Question

In this question you are going to calculate the data that could be used to construct a titration curve (pH versus volume of titrant added) for the titration of an aqueous ammonia (NH3; weak base, pKB = 4.7) cleaning solution with a strong acid (HCl). When strong acid is added to an aqueous solution, it immediately reacts and yields H3O + ions; thus the titration is described by the reaction: NH3(aq) + H3O + (aq)  NH4 + + H2O(l) K = 2.0x109

The cleaning solution is produced by adding 0.02 moles of NH3 to 1.0 L of pure H2O, which you later titrate with 1.0 M HCl titrant solution. To simplify matters we’ll assume all activity coefficients = 1.0 for all species in this problem.
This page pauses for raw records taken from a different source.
-- ==== Sys2Proof/Machine/Registrar.lean ====
section
/-! DEFINITION. The bell and the registrar: submissions, queues, admission, starts, retirement, pre-emption, courses, the
watchdog, and the office's duty at bells (00 R2, 03 R78, 09 R215 to R221, 13 R266 to R269, 18 R332, R336, 19 R338 to R351,
20 R359, 23 R397, R398, R405). -/
namespace Sys2Proof.Machine

/-! ### Postings (R398) -/

/-- An event entry of a function's ring. -/
def State.postEntry (s : State) (fn : Nat) (w0 : Word) (reason part : Nat) : State :=
  (s.modFn fn fun f =>
    { f with ring := f.ring.setIfInBounds (f.evhead % 256) (w0, BitVec.ofNat 32 (reason * 2 ^ 24 + part * 2 ^ 8)),
             evhead := (f.evhead + 1) % 2 ^ 32,
             evlost := if 256 ≤ (f.evhead + 2 ^ 32 - f.evtail) % 2 ^ 32 then min (f.evlost + 1) (2 ^ 32 - 1) else f.evlost }).reply
    (.signal fn 0)

/-- A launch is refused for a reason of R398. -/
def State.refuse (s : State) (l : Launch) (reason : Nat) : State :=
  s.stated .registrar .refusal fun s =>
    (s.modLaunch l.sub fun l => { l with state := .refused }).postEntry l.fn (completion 3 0 l.sub) reason 0

/-! ### Submissions (R215, R219, R220, R397) -/

/-- The image of a submission, once every piece of it has been read (R397) (DEDUCED, log entry 36). -/
def Launch.bytes (l : Launch) : Option (List Byte) :=
  let bs := l.got.flatMap fun x => x.getD []
  if l.got.all Option.isSome ∧ bs.length = l.len then some bs else none

/-- The submission that a predecessor's name resolves to (R219). -/
def State.resolve (s : State) (l : Launch) (name : List Byte) : Option Launch :=
  (s.launches.filter fun x => x.tenant == l.tenant && decide (x.sub < l.sub) && match x.syl with
    | some y => y.name == name
    | none => false).foldl (fun best x => match best with
      | some b => if b.sub < x.sub then some x else some b
      | none => some x) none

/-- The timing records of the stacks that hold a tenant's channel groups; each group that a partition takes is checked again
when it is chosen (DEDUCED, log entry 10). -/
def State.tenantTimings (s : State) (t : Tenant) : List Timing :=
  ((List.range 8).filter fun k => t.groups.any fun g => g / 4 == k).map s.timing

/-- A submission whose image has been read: it is refused, or waits to join its queue at the next bell. -/
def State.checkSubmission (s : State) (l : Launch) : State :=
  match s.tenants.find? fun t => t.num == l.tenant, l.bytes with
  | some t, some bs =>
    let y := readSyllabus bs
    let s := if imageOk bs l.len then s.modLaunch l.sub fun x => { x with syl := some y, level := y.level } else s
    match refusalReason bs l.len (t.keys.map (·.1)) (s.tenantTimings t) with
    | some r => s.refuse l r
    | none =>
      let ps := y.preds.map (s.resolve l)
      if ps.any (fun p => (p.map fun x => x.state.lost).getD true) then s.refuse l 5
      else s.stated .registrar .queued fun s =>
        s.modLaunch l.sub fun x => { x with state := .queued, preds := ps.filterMap fun p => p.map (·.sub) }
  | _, _ => s.refuse l 2

/-- Work of the registrar that is held when the registrar falls back in it (R357, R359). -/
def State.orLater (s : State) : State := if s.holds 1 then s.later 1 else s

/-- SUBMISSION_CHECK: the submissions of one tenant are checked in their order. -/
def execSubmissionCheck (s : State) : Outcome := match s.cur.work with
  | .submissionCheck sub => match s.launch sub with
    | none => .next s
    | some l =>
      if l.state ≠ .reading then .next s
      else if s.holds 1 then .next (s.later 1)
      else if s.launches.any fun x => x.tenant == l.tenant && decide (x.sub < sub) && x.state == .reading then
        .next (s.schedG (s.gtc + 1) [97, sub] (.submissionCheck sub))
      else .next (if l.malformed then s.refuse l 1 else s.checkSubmission l).orLater
  | _ => .next s
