-- ==== Sys2Proof/Certificates/Slice0/Obligations.lean ====
section
/-! DEFINITION. The statements for the provers: what the instructions and the steps of the machine do, from the numbered
rules of the spec. Where a clause rests on a choice of this model, it names the log entry. -/
open Sys2Proof Sys2Proof.Machine

/-! ### The S slot -/

/-- R62: the three-register integer instructions, in exact arithmetic on the words as numbers, and in bits for the logical
ones; `sx` of a word is `toInt`, `ux` is `toNat`. Guarded, one write of sd at t+1, nothing else changes. Opcodes 0x01 to 0x0E
of format S.R; the function field, and sb of CLZ and POPC, are reserved. -/
def Obligations.IntegerArithmeticAndLogic : Prop := ∀ (s : State) (f : SR),
  s.ScalarResult (.add f) f 1 (fun a b w => w.toNat = (a.toNat + b.toNat) % 2 ^ 32) ∧
  s.ScalarResult (.sub f) f 1 (fun a b w => w.toNat = (a.toNat + (2 ^ 32 - b.toNat)) % 2 ^ 32) ∧
  s.ScalarResult (.and f) f 1 (fun a b w => ∀ i, w.getLsbD i = (a.getLsbD i && b.getLsbD i)) ∧
  s.ScalarResult (.or f) f 1 (fun a b w => ∀ i, w.getLsbD i = (a.getLsbD i || b.getLsbD i)) ∧
  s.ScalarResult (.xor f) f 1 (fun a b w => ∀ i, w.getLsbD i = (a.getLsbD i != b.getLsbD i)) ∧
  s.ScalarResult (.shl f) f 1 (fun a b w => w.toNat = a.toNat * 2 ^ (b.toNat % 32) % 2 ^ 32) ∧
  s.ScalarResult (.shr f) f 1 (fun a b w => w.toNat = a.toNat / 2 ^ (b.toNat % 32)) ∧
  s.ScalarResult (.sar f) f 1 (fun a b w => w.toInt = a.toInt / 2 ^ (b.toNat % 32)) ∧
  s.ScalarResult (.min f) f 1 (fun a b w => w = if a.toInt ≤ b.toInt then a else b) ∧
  s.ScalarResult (.max f) f 1 (fun a b w => w = if a.toInt ≥ b.toInt then a else b) ∧
  s.ScalarResult (.minu f) f 1 (fun a b w => w = if a.toNat ≤ b.toNat then a else b) ∧
  s.ScalarResult (.maxu f) f 1 (fun a b w => w = if a.toNat ≥ b.toNat then a else b) ∧
  s.ScalarResult (.clz f) f 1 (fun a _ w => w.toNat ≤ 32 ∧ (∀ i, 32 - w.toNat ≤ i → a.getLsbD i = false) ∧
    (w.toNat < 32 → a.getLsbD (31 - w.toNat) = true)) ∧
  s.ScalarResult (.popc f) f 1 (fun a _ w => w.toNat = (List.range 32).countP fun i => a.getLsbD i) ∧
  (∀ i op, (i, op) ∈ [(Instr.add f, 0x01), (.sub f, 0x02), (.and f, 0x03), (.or f, 0x04), (.xor f, 0x05), (.shl f, 0x06),
      (.shr f, 0x07), (.sar f, 0x08), (.min f, 0x09), (.max f, 0x0A), (.minu f, 0x0B), (.maxu f, 0x0C), (.clz f, 0x0D),
      (.popc f, 0x0E)] → encode i = some (f.toWord op) ∧ (i.wf = true → f.fn = 0)) ∧
  ((Instr.clz f).wf = true → f.sb = 0) ∧ ((Instr.popc f).wf = true → f.sb = 0)

/-- R64: multiplication and division, the results for a zero divisor and for signed overflow among them. Opcodes 0x10 to 0x16
of format S.R, guarded; the function field is reserved. -/
def Obligations.MultiplyAndDivide : Prop := ∀ (s : State) (f : SR),
  s.ScalarResult (.mul f) f 3 (fun a b w => w.toNat = a.toNat * b.toNat % 2 ^ 32) ∧
  s.ScalarResult (.mulh f) f 3 (fun a b w => w.toInt = a.toInt * b.toInt / 2 ^ 32) ∧
  s.ScalarResult (.mulhu f) f 3 (fun a b w => w.toNat = a.toNat * b.toNat / 2 ^ 32) ∧
  s.ScalarResult (.div f) f 12 (fun a b w =>
    if b = 0 then w = 0xFFFFFFFF
    else if a = 0x80000000 ∧ b = 0xFFFFFFFF then w = 0x80000000
    else w.toInt = a.toInt.tdiv b.toInt) ∧
  s.ScalarResult (.divu f) f 12 (fun a b w =>
    if b = 0 then w = 0xFFFFFFFF else w.toNat = a.toNat / b.toNat) ∧
  s.ScalarResult (.rem f) f 12 (fun a b w =>
    if b = 0 then w = a
    else if a = 0x80000000 ∧ b = 0xFFFFFFFF then w = 0
    else w.toInt = a.toInt - b.toInt * a.toInt.tdiv b.toInt) ∧
  s.ScalarResult (.remu f) f 12 (fun a b w =>
    if b = 0 then w = a else w.toNat = a.toNat - b.toNat * (a.toNat / b.toNat)) ∧
  ∀ i op, (i, op) ∈ [(Instr.mul f, 0x10), (.mulh f, 0x11), (.mulhu f, 0x12), (.div f, 0x13), (.divu f, 0x14), (.rem f, 0x15),
      (.remu f, 0x16)] → encode i = some (f.toWord op) ∧ (i.wf = true → f.fn = 0)

/-- R63 and R68: immediates, LUI and SEL are never squashed. A shift count is the five-bit field that a well-formed word
leaves (R63). -/
def Obligations.ImmediatesAndSelect : Prop :=
  (∀ (s : State) (f : SI), f.imm < 2 ^ 14 →
    s.ImmediateResult (.addi f) f.sd (fun w => w.toInt = ((s.myCtx.rs f.sa).toInt + sext 14 f.imm).bmod (2 ^ 32)) ∧
    s.ImmediateResult (.andi f) f.sd (fun w => ∀ i, w.getLsbD i = ((s.myCtx.rs f.sa).getLsbD i && f.imm.testBit i)) ∧
    s.ImmediateResult (.ori f) f.sd (fun w => ∀ i, w.getLsbD i = ((s.myCtx.rs f.sa).getLsbD i || f.imm.testBit i)) ∧
    s.ImmediateResult (.xori f) f.sd (fun w => ∀ i, w.getLsbD i = ((s.myCtx.rs f.sa).getLsbD i != f.imm.testBit i))) ∧
  (∀ (s : State) (f : SI), f.imm < 32 →
    s.ImmediateResult (.shli f) f.sd (fun w => w.toNat = (s.myCtx.rs f.sa).toNat * 2 ^ f.imm % 2 ^ 32) ∧
    s.ImmediateResult (.shri f) f.sd (fun w => w.toNat = (s.myCtx.rs f.sa).toNat / 2 ^ f.imm) ∧
    s.ImmediateResult (.sari f) f.sd (fun w => w.toInt = (s.myCtx.rs f.sa).toInt / 2 ^ f.imm)) ∧
  (∀ (s : State) (f : SU), f.imm < 2 ^ 19 →
    s.ImmediateResult (.lui f) f.sd (fun w => w.toNat = f.imm * 2 ^ 13)) ∧
  ∀ (s : State) (f : SR),
    (s.Takes f.g f.neg → s.ImmediateResult (.sel f) f.sd (fun w => w = s.myCtx.rs f.sa)) ∧
    (¬ s.Takes f.g f.neg → s.ImmediateResult (.sel f) f.sd (fun w => w = s.myCtx.rs f.sb))

/-- R65 to R67: the six conditions, of two registers (guarded) and of a register and a sign-extended immediate (never
squashed), signed by `toInt` and unsigned by `toNat`; guards combined in pairs, with the inversion bits, and moved as a group.
-/
def Obligations.ComparesAndGuards : Prop :=
  ((∀ (s : State) (f : SR),
    let a := s.myCtx.rs f.sa
    let b := s.myCtx.rs f.sb
    s.GuardResult (.cmpEq f) f (decide (a.toNat = b.toNat)) ∧ s.GuardResult (.cmpNe f) f (decide (a.toNat ≠ b.toNat)) ∧
    s.GuardResult (.cmpLt f) f (decide (a.toInt < b.toInt)) ∧ s.GuardResult (.cmpGe f) f (decide (a.toInt ≥ b.toInt)) ∧
    s.GuardResult (.cmpLtu f) f (decide (a.toNat < b.toNat)) ∧
    s.GuardResult (.cmpGeu f) f (decide (a.toNat ≥ b.toNat))) ∧
  ∀ (s : State) (f : SI), f.imm < 2 ^ 14 →
    let a := s.myCtx.rs f.sa
    let b := sext 14 f.imm
    let writes (i : Instr) (v : Bool) : Prop := s.Answers i fun t => s.Writes t [(1, guardWrite f.sd v)]
    writes (.cmpiEq f) (decide (a.toInt = b)) ∧ writes (.cmpiNe f) (decide (a.toInt ≠ b)) ∧
    writes (.cmpiLt f) (decide (a.toInt < b)) ∧ writes (.cmpiGe f) (decide (a.toInt ≥ b)) ∧
    writes (.cmpiLtu f) (decide ((a.toNat : Int) < b % 2 ^ 32)) ∧
    writes (.cmpiGeu f) (decide ((a.toNat : Int) ≥ b % 2 ^ 32))) ∧
  (∀ (s : State) (f : SR),
  let x := s.myCtx.rg f.sa != f.fn.testBit 1
  let y := s.myCtx.rg f.sb != f.fn.testBit 0
  s.GuardResult (.gand f) f (x && y) ∧ s.GuardResult (.gor f) f (x || y) ∧ s.GuardResult (.gxor f) f (x != y) ∧
  s.ScalarResult (.gtos f) f 1 (fun _ _ w =>
    w.getLsbD 0 = true ∧ (∀ i, 1 ≤ i → i < 8 → w.getLsbD i = s.myCtx.g.getLsbD i) ∧ ∀ i, 8 ≤ i → w.getLsbD i = false) ∧
  s.Answers (.stog f) fun t =>
    (s.Takes f.g f.neg → ∃ m v : BitVec 8, s.Writes t [(1, .g m v)] ∧
      ∀ i, i < 8 → m.getLsbD i = decide (1 ≤ i) ∧ (1 ≤ i → v.getLsbD i = (s.myCtx.rs f.sa).getLsbD i)) ∧
    (¬ s.Takes f.g f.neg → t = s))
Utilize the ICE (INITIAL, CHANGE, EQUILIBRIUM)Table Method (show your work) to determine the pH of the system when various amounts of the strong acid (titrant) have been added. Note: when you solve the quadratic function, make sure to select the root that is positive, and if you have two positive roots, use the root that represents a realistic change; i.e. the change isn’t greater than what was physically added to the system or greater than the concentration of reactant it reacts with.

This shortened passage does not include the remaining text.